### [Action item]
Your answer should be the lines below from the one holding "step (R23). -/" through the one holding "none => read", copied exactly and with nothing else.

### [Data section]
/-- The sum of a line's values, none where one is not finite (R64). -/
def lineSum (l : List Elem) : Option Dy :=
  l.foldl (fun acc e => match acc with
    | some d => if e.val.isFinite then some (d.add e.val.dy) else none
    | none => none) (some {})

/-- A checksum cell after the command's K steps: `mine` the line's own element, `other` the sum of the other line. -/
def chkFold (d : Option Dy) (xs : List (Elem × Option Dy)) : Option Dy :=
  chkNorm (xs.foldl (fun acc x => match acc, x.2 with
    | some v, some o => if x.1.val.isFinite then some (v.add (x.1.val.dy.mul o)) else none
    | _, _ => none) d)

/-- The result of an accumulation over a set, and what the cells, the column feeder and the row feeder reported. -/
def accumulate (set : AccSet) (a : AccCmd) (lines : List (List Elem × List Elem)) : AccSet × Rep × Rep × Rep :=
  let nr := if a.wide then 16 else 64
  let nc := if a.wide then 256 else 64
  let cells := (List.range (nr * nc)).map fun x => (x, cellFold (x / nc) (x % nc) (Tab.get {} set.cells x) lines)
  let rep := (cells.map fun x => x.2.2).foldl Rep.join {}
  let repC := (lines.zipIdx.map fun l => colRep l.2 l.1.1).foldl Rep.join {}
  let repR := (lines.zipIdx.map fun l => rowRep l.2 l.1.2).foldl Rep.join {}
  let sums := lines.map fun l => (l, lineSum l.1, lineSum l.2)
  let row := (List.range nr).map fun i =>
    (i, chkFold (Tab.get (some {}) set.chkRow i) (sums.map fun x => (x.1.1.getD i (elemZero false), x.2.2)))
  let col := (List.range nc).map fun j =>
    (j, chkFold (Tab.get (some {}) set.chkCol j) (sums.map fun x => (x.1.2.getD j (elemZero false), x.2.1)))
  ({ set with
    st := .live
    wide := a.wide
    qsel := if set.st == .live then set.qsel else a.qsel
    cells := (cells.map fun x => (x.1, x.2.1)).filter fun x => x.2 ≠ {}
    chkRow := row.filter fun x => x.2 ≠ some {}
    chkCol := col.filter fun x => x.2 ≠ some {} }, rep, repC, repR)

/-- Parts of an operand's elements (R24). -/
def Opnd.parts (o : Opnd) : Nat := if o.fp32 then 2 else 1

/-- Passes of one K step (R23). -/
def AccCmd.passes (a : AccCmd) : Nat := a.col.parts * a.row.parts

/-- Cycles of a feeder's codebook read (R46): none where the form has no codebook or the latch holds it. -/
def bookFill (o : Opnd) (latch : Option Latch) : Nat :=
  if o.code ≠ 1 ∧ o.code ≠ 2 then 0
  else
    let read := if o.code = 1 then 16 else 1
    match latch with
    | some l => if l.addr = o.book ∧ l.c8 = (o.code == 1) then 0 else read
    | none => read

/-- Cycles from a command's fill start to its first K step (R52, R62, R88). -/
def fillCycles (a : AccCmd) (arr : Arr) : Nat :=
  8 + (if a.col.code ≠ 0 ∨ a.row.code ≠ 0 then 3 else 0) + max (bookFill a.col arr.latchC) (bookFill a.row arr.latchR) +
    (if arr.pro.isSome then 12 else 0)

/-- What an accumulating command keeps in use until its passes are performed: its tiles and its stream, and not its codebooks,
which the latches hold (R69). -/
def accHolds (a : AccCmd) (arr : Arr) : List (Nat × Nat) :=
  [(a.col.addr, a.kt * slotSize a.col.code a.col.fp32), (a.row.addr, rowTiles a * slotSize a.row.code a.row.fp32)] ++
  match arr.pro with
  | some p => [(p.paddr, a.kt * streamSlot p p.norm)]
  | none => []

/-- The trap information of a NaN at a position (R38). -/
def nanInfo (key : Nat) (nanin : Bool) (arr : Nat) (wide : Bool) : RecInfo :=
  { unit := if posFeed key then 5 else arr, form := if posFeed key then 0 else b2n wide, kstep := posK key,
    row := posRow key, col := posCol key, nanin := nanin }

/-- The prologue of an array where it acts on the column operand, and where it acts on the row operand (R84). -/
def colPro (arr : Arr) : Option Prologue := arr.pro.filter fun p => !p.row
def rowPro (arr : Arr) : Option Prologue := arr.pro.filter fun p => p.row

/-- The column and row elements of every K step of a command, in K order (R29, R58, R59). -/
def accLines (c : Core) (arr : Arr) (a : AccCmd) : List (List Elem × List Elem) :=
  let cb := (bookFor c.store a.col arr.latchC).1
  let rb := (bookFor c.store a.row arr.latchR).1
  (List.range (64 * a.kt)).map fun n =>
    (colLine c.store (selInfo c) (colPro arr) a cb (n / 64) (n % 64), rowLine c.store (selInfo c) (rowPro arr) a rb (n / 64) (n % 64))

/-- The effect of an accumulating command once it may start (R58 to R62, R118, R125). The values are those of its whole fold at
once, which nothing can observe sooner (R68); its passes are then performed as the array's activity allows (R65; assumption log
155). A NaN counts the K steps up to its own. -/
def runAcc (s : State) (k arrNo : Nat) (a : AccCmd) (layer : Nat) (e : Led) (c : Core) : TileRes :=
  let arr := c.arr arrNo
  let set := arr.set a.acc
  let sel := selInfo c
  match feederFence c.store sel a arr with
  | some (t, x) => .stop s (.fence (some t) true x)
  | none =>
    if set.tag.isSome && (sel.map (·.tag)) != set.tag then .stop s (.fence set.tag true a.col.addr)
    else
      let (set', rep, repC, repR) := accumulate set a (accLines c arr a)
      let nan := firstNan rep.nan (firstNan repC.nan repR.nan)
      let count := fun (r : Rep) => Rep.count { r with nan := nan }
      -- a prologue's overflows count against the PRO's layer (R85)
      let s0 := countOvf s e layer (count rep)
      let s0c := countOvf s0 e (((colPro arr).map (·.layer)).getD layer) (count repC)
      let s1 := countOvf s0c e (((rowPro arr).map (·.layer)).getD layer) (count repR)
      match nan with
      | some (key, n) => .stop (countKsteps s1 k (ksLeft c arrNo + posK key + 1)) (.numeric (nanInfo key n arrNo a.wide))
      | none =>
        let tag := match accReads a arr |>.flatMap (fun r => c.store.tags r.1 r.2) with
          | x :: _ => some x.1
          | [] => set.tag
        .done (s1.updCore k fun c => c.setArr arrNo
          { (arr.setSet a.acc { set' with tag := tag }) with
            latchC := (bookFor c.store a.col arr.latchC).2, latchR := (bookFor c.store a.row arr.latchR).2 })
          [mkFlight c arrNo (.acc arrNo a.acc (fillCycles a arr) (64 * a.kt * a.passes) a.passes) (accHolds a arr) []]

/-- An accumulating command (R74, R75): overflows before a NaN count too (R38, R40). -/
def accCmd (s : State) (k opcode : Nat) (b : BitVec 120) (a : AccCmd) (resvBad encBad : Bool) : State :=
  tileCmd s k opcode b
    (fun _ c => accFaults a (c.arr (cmdArr b)) resvBad encBad)
    (fun _ c => accUse b a c)
    (fun _ e c => runAcc s k (cmdArr b) a (cmdLayer b) e c)

/-- The fields of MMA and MMW (R74). -/
def uncodedCmd (b : BitVec 120) (wide : Bool) : AccCmd :=
  { acc := f120 b 103 103, wide := wide, qsel := f120 b 98 97, kt := f120 b 95 88,
    col := { code := 0, fp32 := f120 b 102 101 = 1, addr := 64 * f120 b 87 70, book := 0 },
    row := { code := 0, fp32 := f120 b 100 99 = 1, addr := 64 * f120 b 69 52, book := 0 } }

### [Result of this task]
/-- Passes of one K step (R23). -/
def AccCmd.passes (a : AccCmd) : Nat := a.col.parts * a.row.parts

/-- Cycles of a feeder's codebook read (R46): none where the form has no codebook or the latch holds it. -/
def bookFill (o : Opnd) (latch : Option Latch) : Nat :=
  if o.code ≠ 1 ∧ o.code ≠ 2 then 0
  else
    let read := if o.code = 1 then 16 else 1
    match latch with
    | some l => if l.addr = o.book ∧ l.c8 = (o.code == 1) then 0 else read
    | none => read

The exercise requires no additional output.